• RECORDS SHOWN:
+--

/-- What the splitter worked out during a guard for the frame that follows (R51, R328): the guard opening, the
scheduled cores, and each considered operation's items and program header. -/
structure Plan where
  cutoff : Stamp
  cores  : List Nat
  ests   : List (Nat × List ItemEst)
  heads  : List (Nat × List Byte)
  deriving DecidableEq, Repr

/-- Frame schedule and time reference (R30-R34, R45-R47). -/
structure Frames where
  first    : Option (Stamp × Nat)
  ticking  : Bool
  frn      : Nat
  tick     : Stamp
  guard    : Bool
  sub      : Nat
  lastFrn  : Option Nat
  dies     : List DieSeq
  ppsDone  : Bool
  ppsLast  : Option Stamp
  ppsSec   : Nat
  ppsBad   : Nat
  hot      : Bool
  plan     : Option Plan
  deriving DecidableEq, Repr

/-- Commit mastership (R19, R93-R95, R530). -/
structure Masters where
  master   : Nat
  token    : Nat
  leaseFrn : Option Nat
  missed   : Nat
  ackMiss  : Nat
  fenceAt  : Option Stamp
  waiting  : List Nat
  standby  : Bool
  deriving DecidableEq, Repr

/-! ### Accepted work (chapter 3) -/

/-- A remote target (R74, R490). -/
structure RTarget where
  epid : Nat
  port : Nat
  rwin : Nat
  deriving DecidableEq, Repr

/-- Where an operation stands between fetch and completion record. -/
inductive Stage where
  | issued | accepted | running | finished | resolved
  deriving DecidableEq, Repr

/-- How an operation resolved (R92, R175). -/
structure Resolution where
  status    : Nat
  info      : Nat
  frn       : Nat
  sub       : Nat
  appendOff : Nat
  appendLen : Nat
  munits    : Nat
  deriving DecidableEq, Repr

/-- A journaled operation, from the issue of its ring log entry to its durable completion record. -/
structure OpRec where
  ctx      : OpCtx
  page     : Nat
  slot     : Nat
  fmt      : Nat
  raw      : List Byte
  logSlot  : Nat
  lap      : Nat
  issue    : Stamp
  deadline : Stamp
  accept   : Option Stamp
  stage    : Stage
  targets  : List RTarget
  replays  : Nat
  ovr      : Bool
  rfail    : Nat
  rfailTgt : Nat
  bad      : List Nat
  cores    : List Nat
  firstFrn : Option Nat
  ended    : Option (Nat × Nat)
  notes    : Nat
  units    : Nat
  voted    : Bool
  guards   : Nat
  held     : Bool
  pages    : List Nat
  homes    : List Nat
  sent     : List (Nat × Nat)
  remoteNo : List Nat
  acks     : Nat
  votes    : List (Nat × Bool)
  append   : Option (Nat × Nat)
  appendHi : Nat
  deltas   : List (Nat × Nat × Nat × Nat)
  us       : List (Nat × Nat)
  res      : Option Resolution
  deriving DecidableEq, Repr

/-- A die's PREPARE vote (R84): decision point, die, aborted operations with their causes. -/
structure Vote where
  frn    : Nat
  sub    : Nat
  die    : Nat
  stamp  : Stamp
  aborts : List (Nat × Nat)
  deriving DecidableEq, Repr

/-- An operation's outcome at a decision (R77): outcome 0 commits with OK, 0xFF replays; cause and target index. -/
structure OpOutcome where
  asn     : Nat
  outcome : Nat
  cause   : Nat
  tgt     : Nat
  info    : Nat
  deriving DecidableEq, Repr

/-- A decision point decided by the master (R86, R87): scope, outcome of each operation decided, whether the record is
durable or came late, dies that applied it, whether it is in force, remote targets with their acknowledgement, where the
record lies in each port's decision log, and account and work units of each operation it commits (R554, R555). -/
structure Decision where
  frn      : Nat
  sub      : Nat
  token    : Nat
  stamp    : Stamp
  deadline : Stamp
  allAbort : Bool
  fence    : Bool
  scope    : List Nat
  outs     : List OpOutcome
  durable  : Bool
  late     : Bool
  applied  : List Nat
  inForce  : Bool
  remote   : List (RTarget × Bool)
  offs     : List (Nat × Nat)
  sums     : List (Nat × Nat)
  deriving DecidableEq, Repr

/-- A decision log's header values (R76), per host port. -/
structure DLog where
  writeOff   : Nat
  appliedOff : Nat
  lap        : Nat
  deriving DecidableEq, Repr

/-- A reserved slot of an APPEND region (R82, R649): its start as a byte count, its length, bytes skipped before it,
its owner, and how it settled: 0 undecided, 1 settled, 2 released. -/
structure ASlot where
  start : Nat
  len   : Nat
  skip  : Nat
  asn   : Nat
  state : Nat
  deriving DecidableEq, Repr

/-- An APPEND region's counts (R82, R163). -/
structure AppendRegion where
  base    : Nat
  size    : Nat
  tail    : Nat
  resv    : Nat
  consume : Nat
  slots   : List ASlot
  deriving DecidableEq, Repr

+--

Your answer should be the full set of records above, restated exactly.

/-- What the splitter worked out during a guard for the frame that follows (R51, R328): the guard opening, the
scheduled cores, and each considered operation's items and program header. -/
structure Plan where
  cutoff : Stamp
  cores  : List Nat
  ests   : List (Nat × List ItemEst)
  heads  : List (Nat × List Byte)
  deriving DecidableEq, Repr

/-- Frame schedule and time reference (R30-R34, R45-R47). -/
structure Frames where
  first    : Option (Stamp × Nat)
  ticking  : Bool
  frn      : Nat
  tick     : Stamp
  guard    : Bool
  sub      : Nat
  lastFrn  : Option Nat
  dies     : List DieSeq
  ppsDone  : Bool
  ppsLast  : Option Stamp
  ppsSec   : Nat
  ppsBad   : Nat
  hot      : Bool
  plan     : Option Plan
  deriving DecidableEq, Repr

/-- Commit mastership (R19, R93-R95, R530). -/
structure Masters where
  master   : Nat
  token    : Nat
  leaseFrn : Option Nat
  missed   : Nat
  ackMiss  : Nat
  fenceAt  : Option Stamp
  waiting  : List Nat
  standby  : Bool
  deriving DecidableEq, Repr

/-! ### Accepted work (chapter 3) -/

/-- A remote target (R74, R490). -/
structure RTarget where
  epid : Nat
  port : Nat
  rwin : Nat
  deriving DecidableEq, Repr

/-- Where an operation stands between fetch and completion record. -/
inductive Stage where
  | issued | accepted | running | finished | resolved
  deriving DecidableEq, Repr

/-- How an operation resolved (R92, R175). -/
structure Resolution where
  status    : Nat
  info      : Nat
  frn       : Nat
  sub       : Nat
  appendOff : Nat
  appendLen : Nat
  munits    : Nat
  deriving DecidableEq, Repr

/-- A journaled operation, from the issue of its ring log entry to its durable completion record. -/
structure OpRec where
  ctx      : OpCtx
  page     : Nat
  slot     : Nat
  fmt      : Nat
  raw      : List Byte
  logSlot  : Nat
  lap      : Nat
  issue    : Stamp
  deadline : Stamp
  accept   : Option Stamp
  stage    : Stage
  targets  : List RTarget
  replays  : Nat
  ovr      : Bool
  rfail    : Nat
  rfailTgt : Nat
  bad      : List Nat
  cores    : List Nat
  firstFrn : Option Nat
  ended    : Option (Nat × Nat)
  notes    : Nat
  units    : Nat
  voted    : Bool
  guards   : Nat
  held     : Bool
  pages    : List Nat
  homes    : List Nat
  sent     : List (Nat × Nat)
  remoteNo : List Nat
  acks     : Nat
  votes    : List (Nat × Bool)
  append   : Option (Nat × Nat)
  appendHi : Nat
  deltas   : List (Nat × Nat × Nat × Nat)
  us       : List (Nat × Nat)
  res      : Option Resolution
  deriving DecidableEq, Repr

/-- A die's PREPARE vote (R84): decision point, die, aborted operations with their causes. -/
structure Vote where
  frn    : Nat
  sub    : Nat
  die    : Nat
  stamp  : Stamp
  aborts : List (Nat × Nat)
  deriving DecidableEq, Repr

/-- An operation's outcome at a decision (R77): outcome 0 commits with OK, 0xFF replays; cause and target index. -/
structure OpOutcome where
  asn     : Nat
  outcome : Nat
  cause   : Nat
  tgt     : Nat
  info    : Nat
  deriving DecidableEq, Repr

/-- A decision point decided by the master (R86, R87): scope, outcome of each operation decided, whether the record is
durable or came late, dies that applied it, whether it is in force, remote targets with their acknowledgement, where the
record lies in each port's decision log, and account and work units of each operation it commits (R554, R555). -/
structure Decision where
  frn      : Nat
  sub      : Nat
  token    : Nat
  stamp    : Stamp
  deadline : Stamp
  allAbort : Bool
  fence    : Bool
  scope    : List Nat
  outs     : List OpOutcome
  durable  : Bool
  late     : Bool
  applied  : List Nat
  inForce  : Bool
  remote   : List (RTarget × Bool)
  offs     : List (Nat × Nat)
  sums     : List (Nat × Nat)
  deriving DecidableEq, Repr

/-- A decision log's header values (R76), per host port. -/
structure DLog where
  writeOff   : Nat
  appliedOff : Nat
  lap        : Nat
  deriving DecidableEq, Repr

/-- A reserved slot of an APPEND region (R82, R649): its start as a byte count, its length, bytes skipped before it,
its owner, and how it settled: 0 undecided, 1 settled, 2 released. -/
structure ASlot where
  start : Nat
  len   : Nat
  skip  : Nat
  asn   : Nat
  state : Nat
  deriving DecidableEq, Repr

/-- An APPEND region's counts (R82, R163). -/
structure AppendRegion where
  base    : Nat
  size    : Nat
  tail    : Nat
  resv    : Nat
  consume : Nat
  slots   : List ASlot
  deriving DecidableEq, Repr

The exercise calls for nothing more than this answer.